- _Source material_:
• • • • • • •

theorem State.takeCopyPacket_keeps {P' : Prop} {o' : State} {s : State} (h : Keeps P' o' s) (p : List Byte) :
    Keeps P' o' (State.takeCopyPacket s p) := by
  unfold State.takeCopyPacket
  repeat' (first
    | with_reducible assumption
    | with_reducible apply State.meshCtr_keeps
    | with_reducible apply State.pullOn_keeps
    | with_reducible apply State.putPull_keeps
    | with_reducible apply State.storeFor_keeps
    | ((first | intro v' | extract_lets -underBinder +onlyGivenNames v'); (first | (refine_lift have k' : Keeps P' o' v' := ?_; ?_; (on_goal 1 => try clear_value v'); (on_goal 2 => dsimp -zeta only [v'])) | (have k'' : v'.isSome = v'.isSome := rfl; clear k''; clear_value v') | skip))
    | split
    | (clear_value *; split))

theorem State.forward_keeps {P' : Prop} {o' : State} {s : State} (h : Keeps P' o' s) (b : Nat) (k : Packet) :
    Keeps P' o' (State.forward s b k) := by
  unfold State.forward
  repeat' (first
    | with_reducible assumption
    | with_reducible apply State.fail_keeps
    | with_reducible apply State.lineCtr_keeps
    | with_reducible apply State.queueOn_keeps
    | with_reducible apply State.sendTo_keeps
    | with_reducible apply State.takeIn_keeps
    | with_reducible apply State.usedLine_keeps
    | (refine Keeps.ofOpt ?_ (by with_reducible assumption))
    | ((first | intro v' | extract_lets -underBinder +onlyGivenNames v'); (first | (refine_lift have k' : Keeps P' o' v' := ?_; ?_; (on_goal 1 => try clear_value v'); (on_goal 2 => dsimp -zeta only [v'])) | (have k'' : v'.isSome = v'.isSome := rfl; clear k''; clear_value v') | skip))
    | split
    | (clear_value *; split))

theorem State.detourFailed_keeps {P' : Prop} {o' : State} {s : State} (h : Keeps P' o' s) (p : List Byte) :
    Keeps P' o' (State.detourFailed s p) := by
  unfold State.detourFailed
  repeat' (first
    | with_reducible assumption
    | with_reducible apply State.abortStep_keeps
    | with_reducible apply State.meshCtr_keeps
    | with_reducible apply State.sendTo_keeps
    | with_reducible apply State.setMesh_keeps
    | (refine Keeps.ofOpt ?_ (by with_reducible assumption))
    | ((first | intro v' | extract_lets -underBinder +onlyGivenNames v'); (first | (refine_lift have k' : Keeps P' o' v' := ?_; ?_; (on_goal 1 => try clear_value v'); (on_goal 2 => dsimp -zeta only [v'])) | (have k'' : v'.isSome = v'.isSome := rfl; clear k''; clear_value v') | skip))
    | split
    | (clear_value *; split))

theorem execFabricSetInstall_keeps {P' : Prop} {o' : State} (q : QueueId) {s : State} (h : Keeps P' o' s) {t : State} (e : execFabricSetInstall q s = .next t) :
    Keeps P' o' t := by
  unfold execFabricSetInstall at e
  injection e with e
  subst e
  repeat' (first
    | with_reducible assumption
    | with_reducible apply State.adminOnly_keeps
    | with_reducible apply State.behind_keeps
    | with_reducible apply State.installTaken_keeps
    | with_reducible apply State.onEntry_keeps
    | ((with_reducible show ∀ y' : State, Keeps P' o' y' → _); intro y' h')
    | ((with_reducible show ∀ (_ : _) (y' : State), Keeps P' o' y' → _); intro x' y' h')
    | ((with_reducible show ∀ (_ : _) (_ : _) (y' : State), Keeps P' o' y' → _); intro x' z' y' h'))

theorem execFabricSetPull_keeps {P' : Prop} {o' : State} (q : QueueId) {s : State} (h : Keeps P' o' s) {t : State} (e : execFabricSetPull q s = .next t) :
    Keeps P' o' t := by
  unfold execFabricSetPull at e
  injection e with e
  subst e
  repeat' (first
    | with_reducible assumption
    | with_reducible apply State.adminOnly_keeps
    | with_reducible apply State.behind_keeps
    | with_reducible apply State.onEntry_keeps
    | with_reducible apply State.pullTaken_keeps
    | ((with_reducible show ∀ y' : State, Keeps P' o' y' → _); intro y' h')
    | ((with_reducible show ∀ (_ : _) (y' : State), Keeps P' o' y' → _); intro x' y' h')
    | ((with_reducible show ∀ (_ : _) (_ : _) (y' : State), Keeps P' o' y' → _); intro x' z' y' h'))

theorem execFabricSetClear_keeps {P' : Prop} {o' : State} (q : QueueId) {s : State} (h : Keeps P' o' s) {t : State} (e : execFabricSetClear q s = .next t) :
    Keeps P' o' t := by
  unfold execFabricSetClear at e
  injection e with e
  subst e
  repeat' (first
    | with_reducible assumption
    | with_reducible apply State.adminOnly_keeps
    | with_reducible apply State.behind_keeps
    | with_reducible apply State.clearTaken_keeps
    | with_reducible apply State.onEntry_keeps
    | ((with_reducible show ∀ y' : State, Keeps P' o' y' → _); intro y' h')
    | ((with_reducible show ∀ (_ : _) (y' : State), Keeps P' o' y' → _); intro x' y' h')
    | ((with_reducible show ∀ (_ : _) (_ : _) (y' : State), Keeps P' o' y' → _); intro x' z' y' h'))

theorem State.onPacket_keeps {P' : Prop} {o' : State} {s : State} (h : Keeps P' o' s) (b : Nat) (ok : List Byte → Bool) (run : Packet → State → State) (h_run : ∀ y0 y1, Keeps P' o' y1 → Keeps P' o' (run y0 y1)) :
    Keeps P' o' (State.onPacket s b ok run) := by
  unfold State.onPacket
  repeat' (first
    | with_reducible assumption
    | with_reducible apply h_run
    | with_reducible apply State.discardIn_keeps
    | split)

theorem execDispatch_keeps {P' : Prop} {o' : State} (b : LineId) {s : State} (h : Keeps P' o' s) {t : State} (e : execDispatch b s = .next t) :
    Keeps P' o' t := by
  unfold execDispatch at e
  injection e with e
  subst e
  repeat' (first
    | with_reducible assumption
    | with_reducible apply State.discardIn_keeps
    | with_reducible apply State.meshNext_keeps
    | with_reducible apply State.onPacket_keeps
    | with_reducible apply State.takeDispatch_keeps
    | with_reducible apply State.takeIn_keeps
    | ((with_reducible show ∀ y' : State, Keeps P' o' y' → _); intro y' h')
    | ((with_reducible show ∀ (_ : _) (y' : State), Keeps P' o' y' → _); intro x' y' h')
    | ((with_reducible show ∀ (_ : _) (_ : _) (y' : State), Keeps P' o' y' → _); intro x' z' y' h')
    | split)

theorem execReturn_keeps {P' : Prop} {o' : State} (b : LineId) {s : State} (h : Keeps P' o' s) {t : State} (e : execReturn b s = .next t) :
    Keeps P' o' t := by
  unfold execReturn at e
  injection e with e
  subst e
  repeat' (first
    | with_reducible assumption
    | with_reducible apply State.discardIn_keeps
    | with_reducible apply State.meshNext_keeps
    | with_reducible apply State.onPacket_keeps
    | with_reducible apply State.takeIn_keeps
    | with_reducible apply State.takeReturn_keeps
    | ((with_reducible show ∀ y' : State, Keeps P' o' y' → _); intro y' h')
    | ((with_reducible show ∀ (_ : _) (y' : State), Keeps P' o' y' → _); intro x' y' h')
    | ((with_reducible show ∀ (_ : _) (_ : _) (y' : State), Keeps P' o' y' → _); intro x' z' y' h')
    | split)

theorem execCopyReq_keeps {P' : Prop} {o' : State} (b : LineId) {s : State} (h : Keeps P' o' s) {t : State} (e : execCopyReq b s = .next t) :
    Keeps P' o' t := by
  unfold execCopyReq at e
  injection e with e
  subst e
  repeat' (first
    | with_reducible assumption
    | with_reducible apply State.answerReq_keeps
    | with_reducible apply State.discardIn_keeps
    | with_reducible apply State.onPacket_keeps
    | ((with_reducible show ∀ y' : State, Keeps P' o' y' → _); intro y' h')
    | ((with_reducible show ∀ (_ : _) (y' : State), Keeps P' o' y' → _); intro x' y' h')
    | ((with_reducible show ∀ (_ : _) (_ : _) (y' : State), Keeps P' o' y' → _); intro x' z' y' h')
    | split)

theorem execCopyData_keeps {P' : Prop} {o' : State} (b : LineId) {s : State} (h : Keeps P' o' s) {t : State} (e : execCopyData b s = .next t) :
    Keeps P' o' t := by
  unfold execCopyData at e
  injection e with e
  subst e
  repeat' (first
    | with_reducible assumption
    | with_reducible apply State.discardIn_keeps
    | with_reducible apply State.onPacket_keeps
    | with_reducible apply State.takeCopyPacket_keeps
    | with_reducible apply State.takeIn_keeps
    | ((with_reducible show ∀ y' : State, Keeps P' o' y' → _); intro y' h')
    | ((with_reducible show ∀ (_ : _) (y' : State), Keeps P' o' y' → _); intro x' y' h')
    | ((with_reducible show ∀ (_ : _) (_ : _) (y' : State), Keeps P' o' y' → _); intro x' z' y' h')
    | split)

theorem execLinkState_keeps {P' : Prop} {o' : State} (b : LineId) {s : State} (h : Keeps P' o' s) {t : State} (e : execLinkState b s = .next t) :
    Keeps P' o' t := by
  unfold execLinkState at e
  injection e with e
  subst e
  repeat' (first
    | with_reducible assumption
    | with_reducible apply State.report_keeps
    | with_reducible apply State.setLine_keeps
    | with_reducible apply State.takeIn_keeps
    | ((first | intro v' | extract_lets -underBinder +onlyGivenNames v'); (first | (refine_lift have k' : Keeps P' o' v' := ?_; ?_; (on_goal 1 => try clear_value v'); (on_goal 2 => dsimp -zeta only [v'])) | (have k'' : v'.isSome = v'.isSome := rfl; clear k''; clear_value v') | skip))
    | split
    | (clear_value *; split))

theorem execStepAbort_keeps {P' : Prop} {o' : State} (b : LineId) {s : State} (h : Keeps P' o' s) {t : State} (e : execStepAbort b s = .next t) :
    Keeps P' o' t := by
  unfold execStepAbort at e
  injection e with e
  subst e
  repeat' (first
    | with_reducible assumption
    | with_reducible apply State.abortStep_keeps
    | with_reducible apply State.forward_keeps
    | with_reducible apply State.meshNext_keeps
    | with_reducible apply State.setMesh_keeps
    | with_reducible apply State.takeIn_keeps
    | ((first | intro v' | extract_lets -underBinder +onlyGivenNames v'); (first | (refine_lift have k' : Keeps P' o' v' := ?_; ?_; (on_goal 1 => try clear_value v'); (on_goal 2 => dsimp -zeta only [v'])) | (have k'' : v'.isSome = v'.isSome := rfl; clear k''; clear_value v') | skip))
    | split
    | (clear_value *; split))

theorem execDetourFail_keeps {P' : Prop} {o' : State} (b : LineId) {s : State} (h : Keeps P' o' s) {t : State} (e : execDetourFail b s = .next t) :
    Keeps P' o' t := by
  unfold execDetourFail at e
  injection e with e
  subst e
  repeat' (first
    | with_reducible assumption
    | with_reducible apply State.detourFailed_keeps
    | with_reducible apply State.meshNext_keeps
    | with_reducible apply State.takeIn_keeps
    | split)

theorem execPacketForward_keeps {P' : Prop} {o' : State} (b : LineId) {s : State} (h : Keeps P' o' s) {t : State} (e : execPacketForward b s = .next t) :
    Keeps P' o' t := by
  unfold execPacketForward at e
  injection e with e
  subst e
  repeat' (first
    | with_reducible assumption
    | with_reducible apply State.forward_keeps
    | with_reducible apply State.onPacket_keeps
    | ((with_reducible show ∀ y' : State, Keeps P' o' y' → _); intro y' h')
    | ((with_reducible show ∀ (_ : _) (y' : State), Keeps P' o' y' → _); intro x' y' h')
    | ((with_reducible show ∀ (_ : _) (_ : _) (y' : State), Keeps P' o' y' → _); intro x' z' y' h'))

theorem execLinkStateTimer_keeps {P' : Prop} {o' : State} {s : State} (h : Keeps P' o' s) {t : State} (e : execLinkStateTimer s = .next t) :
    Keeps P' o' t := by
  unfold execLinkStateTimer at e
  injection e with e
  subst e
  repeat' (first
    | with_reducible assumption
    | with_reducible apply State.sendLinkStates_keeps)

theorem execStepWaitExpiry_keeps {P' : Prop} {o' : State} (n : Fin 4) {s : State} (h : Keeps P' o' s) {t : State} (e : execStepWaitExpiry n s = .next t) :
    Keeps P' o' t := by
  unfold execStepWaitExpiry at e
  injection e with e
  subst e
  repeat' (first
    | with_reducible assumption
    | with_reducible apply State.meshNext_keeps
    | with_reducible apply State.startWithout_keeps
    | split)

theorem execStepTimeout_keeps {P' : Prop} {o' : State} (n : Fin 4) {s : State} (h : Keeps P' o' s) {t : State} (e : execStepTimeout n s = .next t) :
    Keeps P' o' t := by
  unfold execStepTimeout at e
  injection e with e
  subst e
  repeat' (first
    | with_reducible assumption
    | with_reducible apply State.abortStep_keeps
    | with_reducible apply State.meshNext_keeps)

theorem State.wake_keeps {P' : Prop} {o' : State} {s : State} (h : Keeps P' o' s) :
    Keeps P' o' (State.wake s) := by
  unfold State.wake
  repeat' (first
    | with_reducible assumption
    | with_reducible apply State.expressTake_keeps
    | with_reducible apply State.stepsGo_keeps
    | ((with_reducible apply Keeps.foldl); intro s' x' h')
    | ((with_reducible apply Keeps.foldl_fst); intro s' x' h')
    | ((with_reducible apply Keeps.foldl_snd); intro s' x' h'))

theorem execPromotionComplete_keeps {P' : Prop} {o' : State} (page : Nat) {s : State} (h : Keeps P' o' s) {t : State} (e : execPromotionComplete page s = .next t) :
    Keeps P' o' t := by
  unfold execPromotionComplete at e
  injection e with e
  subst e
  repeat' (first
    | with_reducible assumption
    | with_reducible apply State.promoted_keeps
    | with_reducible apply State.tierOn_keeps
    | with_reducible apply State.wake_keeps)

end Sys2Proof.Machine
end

• • • • • • •

- _Instructions to follow_:
Every line of the listing that holds the word "execFabricSetInstall" is to be found and copied.

- _Response_:
theorem execFabricSetInstall_keeps {P' : Prop} {o' : State} (q : QueueId) {s : State} (h : Keeps P' o' s) {t : State} (e : execFabricSetInstall q s = .next t) :
  unfold execFabricSetInstall at e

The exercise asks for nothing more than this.